**MATERIAL FOR THE TASK**
-- ==== Sys2Proof/Tests/Slice0.lean ====
section
/-! SUPPORT. Tests: what WellFormed refuses; every constructor's decoding, on words written out from the spec's encoding tables
(30 R121, R122, R126); one small step per instruction, with results taken from the vectors of spec 95 (named by their V number) or
worked out by hand from the rules; and for every statement with hypotheses a witness that meets them. -/
namespace Sys2Proof.Tests
open Sys2Proof Sys2Proof.Machine

-- One theorem at a time: checked in parallel, their stacks together would exceed the memory limit of the check.
set_option Elab.async false

/-! ## WellFormed (30 R124, R128) -/

theorem test_wf_w_index :
    (Instr.wadd 3 8 2).wf { Params.default with nw := 8 } = false ∧ (Instr.wadd 3 7 2).wf { Params.default with nw := 8 } = true := by
  decide
theorem test_wf_r_index : (Instr.rfree 8).wf Params.default = false ∧ (Instr.rfree 7).wf Params.default = true := by decide
theorem test_wf_c_index : (Instr.ctxrel 4).wf Params.default = false ∧ (Instr.ctxrel 3).wf Params.default = true := by decide
theorem test_wf_same_destination :
    (Instr.wmul 1 2 3 1).wf Params.default = false ∧ (Instr.wmul 1 2 3 4).wf Params.default = true := by decide

/-! ## Decoding: OPC, D, A, B and the immediate written out in hexadecimal, one digit per index field -/

/-- The default decoder reads `v` as `i`. -/
def reads (v : BitVec 64) (i : Instr) : Prop := decode Params.default v = .ok i

/-- The default decoder refuses `v` for the reason `e`. -/
def refuses (v : BitVec 64) (e : DecodeError) : Prop := decode Params.default v = .error e

theorem test_decode_system :
    reads 0x00000000 .nop ∧ reads 0x01070004 (.cfgw .root 7) ∧ reads 0x02900005 (.cfgr 9 .s) ∧ reads 0x03000000 .cfgcommit ∧
    reads 0x04000000 .cfginv := by
  unfold reads; decide

/-- 30 R133: selectors 0 to 5, in the immediate of CFGW and of CFGR. -/
theorem test_decode_selectors :
    reads 0x01070000 (.cfgw .q 7) ∧ reads 0x01070001 (.cfgw .r1 7) ∧ reads 0x01070002 (.cfgw .r2 7) ∧
    reads 0x01070003 (.cfgw .qprime 7) ∧ reads 0x01070004 (.cfgw .root 7) ∧ reads 0x01070005 (.cfgw .s 7) ∧
    reads 0x02900001 (.cfgr 9 .r1) ∧ reads 0x02900002 (.cfgr 9 .r2) := by
  unfold reads; decide

theorem test_decode_bigint :
    reads 0x10312000 (.wadd 3 1 2) ∧ reads 0x11312000 (.wsub 3 1 2) ∧ reads 0x12012000 (.wcmp 1 2) ∧
    reads 0x13312000 (.wsel 3 1 2) ∧ reads 0x14412500 (.wmul 4 1 2 5) ∧ reads 0x15100FFF (.wli 1 0xFFF) ∧
    reads 0x16210000 (.wmov 2 1) := by
  unfold reads; decide

theorem test_decode_field :
    reads 0x20210000 (.fenc 2 1) ∧ reads 0x21210000 (.fdec 2 1) ∧ reads 0x22312000 (.fadd 3 1 2) ∧
    reads 0x23312000 (.fsub 3 1 2) ∧ reads 0x24312000 (.fmul 3 1 2) ∧ reads 0x25210000 (.fneg 2 1) ∧
    reads 0x26012000 (.feq 1 2) ∧ reads 0x27200000 (.fzero 2) ∧ reads 0x28200000 (.fone 2) := by
  unfold reads; decide

theorem test_decode_ntt :
    reads 0x30000000 .sclr ∧ reads 0x310F0000 (.spush 15) ∧ reads 0x32100007 (.sget 1 7) ∧ reads 0x33020000 (.sntt 2) ∧
    reads 0x34030000 (.sintt 3) ∧ reads 0x38000003 (.ctxnew 0 3) ∧ reads 0x39200000 (.ctxrel 2) := by
  unfold reads; decide

theorem test_decode_ring :
    reads 0x40210000 (.rfromc 2 1) ∧ reads 0x41210000 (.rfromn 2 1) ∧ reads 0x42210000 (.rzero 2 1) ∧
    reads 0x43210000 (.rone 2 1) ∧ reads 0x44250000 (.rcopy 2 5) ∧ reads 0x45500000 (.rfree 5) ∧ reads 0x46500000 (.rtontt 5) ∧
    reads 0x47500000 (.rtocoef 5) ∧ reads 0x48201000 (.radd 2 0 1) ∧ reads 0x49210000 (.rsub 2 1 0) ∧
    reads 0x4A301000 (.rmul 3 0 1) ∧ reads 0x4B250000 (.rneg 2 5) ∧ reads 0x4C20F000 (.rscale 2 0 15) ∧
    reads 0x4D001000 (.req 0 1) ∧ reads 0x4E100007 (.rgetc 1 0 7) ∧ reads 0x4F110007 (.rgetn 1 1 7) := by
  unfold reads; decide
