-- ==== Sys2Proof/Certificates/Slice0/Obligations.lean ====
section
/-! DEFINITION. The statements for the provers. Each says which rule of spec/ it formalises. A request is spoken of where its
link takes it (State.takes); what else can become of it is RequestsOnTheirLinks. An equation gives the whole next state, so
every field it does not change is as it was. -/

open Host Sys2Proof Sys2Proof.Machine

/-! ## The step and the links -/

/-- The step law: with a command at the front of the queue, a step is that command's effect with the rest of the queue still
waiting (one queue for both links, the timers and the wiring is the model's choice, log entry 28); with none waiting a
millisecond passes (the model's choice, log entry 3). In it every timer that runs falls by 1 and stands at 0, a held countdown
stands (R153), the site clock's second runs in every phase (R185) and all else only while the part runs; nothing else changes. -/
def Obligations.StepTakesFrontCommand : Prop :=
  ∀ s : State, (∀ c rest, s.pending = c :: rest → step s = exec c { s with pending := rest }) ∧
    (s.pending = [] → step s = .next s.idle) ∧
    (s.phase ≠ .running → s.idle = { s with secondLeft := s.secondLeft - 1 }) ∧
    (s.phase = .running → s.idle =
      { s with
        zones := PerZone.tabulate fun z =>
          { s.zones.get z with
            fire := match (s.zones.get z).fire with
              | .prealarm left => .prealarm (left - 1)
              | .countdown left false => .countdown (left - 1) false
              | f => f
            sampleLeft := (s.zones.get z).sampleLeft - 1
            loopLeft := (s.zones.get z).loopLeft - 1 }
        bank := match s.bank with
          | .committed z left => .committed z (left - 1)
          | b => b
        handoverTimer := s.handoverTimer.map fun left => left - 1
        releaseTimer := s.releaseTimer.map fun left => left - 1
        opening := s.opening.map fun o => { o with left := o.left - 1 }
        fl := { s.fl with gapLeft := s.fl.gapLeft - 1 }
        hl := { s.hl with gapLeft := s.hl.gapLeft - 1 }
        secondLeft := s.secondLeft - 1
        minuteLeft := s.minuteLeft - 1
        hourLeft := s.hourLeft - 1 })

/-- No command faults and none is refused by the model; and no command touches the queue. -/
def Obligations.EveryCommandAnswersAndKeepsQueue : Prop :=
  ∀ (c : Instr) (s : State), ∃ t, exec c s = .next t ∧ t.pending = s.pending

/-- What becomes of a request on its link. The model's choice (log entry 1): a request command is the arrival of its whole
frame and its taking in one step, and one that is equal to the request the link holds TAKEN is that request's taking by its
owner, not an overrun; with a frame in reception it changes nothing, for its own frame cannot complete then. With that (R167,
R168, R172) it is answered with its own code plus 0x80 where the link takes it; an overrun is discarded and the request that
is TAKEN stands; nothing is received while the link is SENDING, and nothing while the part is not running. UNKNOWN_REQUEST
(R169): a frame whose code does not belong to the link is answered UNKNOWN_REQUEST; on a TAKEN link it is an overrun (R168);
on a link that is SENDING (R168), on one with a frame in reception (log entry 1) and while the part is not running it changes
nothing. -/
def Obligations.RequestsOnTheirLinks : Prop :=
  (∀ (c : Instr) (k : LinkId) (code : Byte), requestOn c = some (k, code) → ∀ s : State,
    (s.takes k c → ∃ (t : State) (x : Status) (rs : List Byte), exec c s = .next (t.answered k code x rs) ∧ (x ≠ .ok → rs = [])) ∧
    (s.phase = .running → (s.link k).rx = .hunting → ∀ c', (s.link k).request = .taken c' → c' ≠ c →
      exec c s = .next (s.discardFrame k)) ∧
    (s.phase = .running → (s.link k).rx ≠ .hunting → (s.link k).request ≠ .taken c → exec c s = .next s) ∧
    (s.phase = .running → (s.link k).isSending = true → exec c s = .next s) ∧
    (s.phase ≠ .running → exec c s = .next s)) ∧
  ∀ (s : State) (k : LinkId) (code : Byte) (ps : List Byte),
    (s.phase = .running → (s.link k).rx = .hunting → k.hasCode code = false →
      ((s.link k).request = .waiting → exec (.unknownRequest k code ps) s = .next (s.answered k code .unknownRequest [])) ∧
      (∀ c, (s.link k).request = .taken c → exec (.unknownRequest k code ps) s = .next (s.discardFrame k))) ∧
    (s.phase = .running → (s.link k).rx ≠ .hunting → exec (.unknownRequest k code ps) s = .next s) ∧
    (s.phase = .running → (s.link k).isSending = true → exec (.unknownRequest k code ps) s = .next s) ∧
    (s.phase ≠ .running → exec (.unknownRequest k code ps) s = .next s)
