-- ==== Sys2Proof/Laws/State.lean ====
section
/-! SUPPORT. One lemma for each field of State under each of the shared updates: an update leaves a field as it was, or gives
it the value it says. Later proofs cite these and unfold no record update. -/

namespace Sys2Proof

/-! ### A value for each zone -/

@[simp] theorem PerZone.get_set_same {α : Type} (p : PerZone α) (z : Zone) (a : α) : (p.set z a).get z = a := by
  cases z <;> rfl

theorem PerZone.get_set_ne {α : Type} (p : PerZone α) {z z' : Zone} (a : α) (h : z' ≠ z) : (p.set z a).get z' = p.get z' := by
  cases z <;> cases z' <;> first | rfl | exact absurd rfl h

@[simp] theorem PerZone.get_set {α : Type} (p : PerZone α) (z z' : Zone) (a : α) :
    (p.set z a).get z' = if z' = z then a else p.get z' := by
  by_cases h : z' = z
  · subst h; simp
  · simp [h, PerZone.get_set_ne]

@[simp] theorem PerZone.get_tabulate {α : Type} (f : Zone → α) (z : Zone) : (PerZone.tabulate f).get z = f z := by
  cases z <;> rfl

theorem PerZone.set_get_self {α : Type} (p : PerZone α) (z : Zone) : p.set z (p.get z) = p := by
  cases z <;> rfl

@[simp] theorem PerZone.set_set {α : Type} (p : PerZone α) (z : Zone) (a b : α) : (p.set z a).set z b = p.set z b := by
  cases z <;> rfl

theorem PerZone.ext_get {α : Type} {p q : PerZone α} (h : ∀ z, p.get z = q.get z) : p = q := by
  cases p; cases q
  have h1 := h .z1; have h2 := h .z2; have h3 := h .z3; have h4 := h .z4; have h5 := h .z5; have h6 := h .z6; have h7 := h .zc
  simp_all [PerZone.get]

theorem Zone.mem_all (z : Zone) : z ∈ Zone.all := by cases z <;> decide

end Sys2Proof

namespace Sys2Proof.Machine

open Host

/-! ### A flag is raised -/

@[simp] theorem State.raise_phase (s : State) (f : EventFlag) : (s.raise f).phase = s.phase := rfl
@[simp] theorem State.raise_monitorFell (s : State) (f : EventFlag) : (s.raise f).monitorFell = s.monitorFell := rfl
@[simp] theorem State.raise_ret (s : State) (f : EventFlag) : (s.raise f).ret = s.ret := rfl
@[simp] theorem State.raise_store (s : State) (f : EventFlag) : (s.raise f).store = s.store := rfl
@[simp] theorem State.raise_live (s : State) (f : EventFlag) : (s.raise f).live = s.live := rfl
@[simp] theorem State.raise_zones (s : State) (f : EventFlag) : (s.raise f).zones = s.zones := rfl
@[simp] theorem State.raise_bank (s : State) (f : EventFlag) : (s.raise f).bank = s.bank := rfl
@[simp] theorem State.raise_manifest (s : State) (f : EventFlag) : (s.raise f).manifest = s.manifest := rfl
@[simp] theorem State.raise_hatch (s : State) (f : EventFlag) : (s.raise f).hatch = s.hatch := rfl
@[simp] theorem State.raise_handoverTimer (s : State) (f : EventFlag) : (s.raise f).handoverTimer = s.handoverTimer := rfl
@[simp] theorem State.raise_releaseTimer (s : State) (f : EventFlag) : (s.raise f).releaseTimer = s.releaseTimer := rfl
@[simp] theorem State.raise_opening (s : State) (f : EventFlag) : (s.raise f).opening = s.opening := rfl
@[simp] theorem State.raise_levels (s : State) (f : EventFlag) : (s.raise f).levels = s.levels := rfl
@[simp] theorem State.raise_fl (s : State) (f : EventFlag) : (s.raise f).fl = s.fl := rfl
@[simp] theorem State.raise_hl (s : State) (f : EventFlag) : (s.raise f).hl = s.hl := rfl
@[simp] theorem State.raise_secondLeft (s : State) (f : EventFlag) : (s.raise f).secondLeft = s.secondLeft := rfl
@[simp] theorem State.raise_minuteLeft (s : State) (f : EventFlag) : (s.raise f).minuteLeft = s.minuteLeft := rfl
@[simp] theorem State.raise_hourLeft (s : State) (f : EventFlag) : (s.raise f).hourLeft = s.hourLeft := rfl
@[simp] theorem State.raise_freeIndex (s : State) (f : EventFlag) : (s.raise f).freeIndex = s.freeIndex := rfl
@[simp] theorem State.raise_pending (s : State) (f : EventFlag) : (s.raise f).pending = s.pending := rfl
@[simp] theorem State.raise_flags (s : State) (f : EventFlag) : (s.raise f).flags = s.flags ||| f.mask := rfl

/-! ### A flag is raised under a condition -/

@[simp] theorem State.raiseIf_phase (s : State) (c : Bool) (f : EventFlag) : (s.raiseIf c f).phase = s.phase := by cases c <;> rfl
@[simp] theorem State.raiseIf_monitorFell (s : State) (c : Bool) (f : EventFlag) : (s.raiseIf c f).monitorFell = s.monitorFell :=
  by cases c <;> rfl
@[simp] theorem State.raiseIf_ret (s : State) (c : Bool) (f : EventFlag) : (s.raiseIf c f).ret = s.ret := by cases c <;> rfl
@[simp] theorem State.raiseIf_store (s : State) (c : Bool) (f : EventFlag) : (s.raiseIf c f).store = s.store := by cases c <;> rfl
@[simp] theorem State.raiseIf_live (s : State) (c : Bool) (f : EventFlag) : (s.raiseIf c f).live = s.live := by cases c <;> rfl
@[simp] theorem State.raiseIf_zones (s : State) (c : Bool) (f : EventFlag) : (s.raiseIf c f).zones = s.zones := by cases c <;> rfl
@[simp] theorem State.raiseIf_bank (s : State) (c : Bool) (f : EventFlag) : (s.raiseIf c f).bank = s.bank := by cases c <;> rfl
@[simp] theorem State.raiseIf_manifest (s : State) (c : Bool) (f : EventFlag) : (s.raiseIf c f).manifest = s.manifest := by cases c <;> rfl
@[simp] theorem State.raiseIf_hatch (s : State) (c : Bool) (f : EventFlag) : (s.raiseIf c f).hatch = s.hatch := by cases c <;> rfl
@[simp] theorem State.raiseIf_handoverTimer (s : State) (c : Bool) (f : EventFlag) : (s.raiseIf c f).handoverTimer = s.handoverTimer :=
  by cases c <;> rfl
@[simp] theorem State.raiseIf_releaseTimer (s : State) (c : Bool) (f : EventFlag) : (s.raiseIf c f).releaseTimer = s.releaseTimer :=
  by cases c <;> rfl
@[simp] theorem State.raiseIf_opening (s : State) (c : Bool) (f : EventFlag) : (s.raiseIf c f).opening = s.opening := by cases c <;> rfl
@[simp] theorem State.raiseIf_levels (s : State) (c : Bool) (f : EventFlag) : (s.raiseIf c f).levels = s.levels := by cases c <;> rfl
@[simp] theorem State.raiseIf_fl (s : State) (c : Bool) (f : EventFlag) : (s.raiseIf c f).fl = s.fl := by cases c <;> rfl
@[simp] theorem State.raiseIf_hl (s : State) (c : Bool) (f : EventFlag) : (s.raiseIf c f).hl = s.hl := by cases c <;> rfl
@[simp] theorem State.raiseIf_secondLeft (s : State) (c : Bool) (f : EventFlag) : (s.raiseIf c f).secondLeft = s.secondLeft :=
  by cases c <;> rfl
@[simp] theorem State.raiseIf_minuteLeft (s : State) (c : Bool) (f : EventFlag) : (s.raiseIf c f).minuteLeft = s.minuteLeft :=
  by cases c <;> rfl
@[simp] theorem State.raiseIf_hourLeft (s : State) (c : Bool) (f : EventFlag) : (s.raiseIf c f).hourLeft = s.hourLeft := by cases c <;> rfl
@[simp] theorem State.raiseIf_freeIndex (s : State) (c : Bool) (f : EventFlag) : (s.raiseIf c f).freeIndex = s.freeIndex :=
  by cases c <;> rfl
@[simp] theorem State.raiseIf_pending (s : State) (c : Bool) (f : EventFlag) : (s.raiseIf c f).pending = s.pending := by cases c <;> rfl
@[simp] theorem State.raiseIf_true (s : State) (f : EventFlag) : s.raiseIf true f = s.raise f := rfl
@[simp] theorem State.raiseIf_false (s : State) (f : EventFlag) : s.raiseIf false f = s := rfl
@[simp] theorem State.raiseIf_flags (s : State) (c : Bool) (f : EventFlag) : (s.raiseIf c f).flags = if c then s.flags ||| f.mask else s.flags :=
  by cases c <;> rfl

**PROBLEM REQUIREMENTS**
Scan the listing above and copy all lines containing the word "rest".

**EXERCISE ANSWER**
/-- The step law: with a command at the front of the queue, a step is that command's effect with the rest of the queue still
  ∀ s : State, (∀ c rest, s.pending = c :: rest → step s = exec c { s with pending := rest }) ∧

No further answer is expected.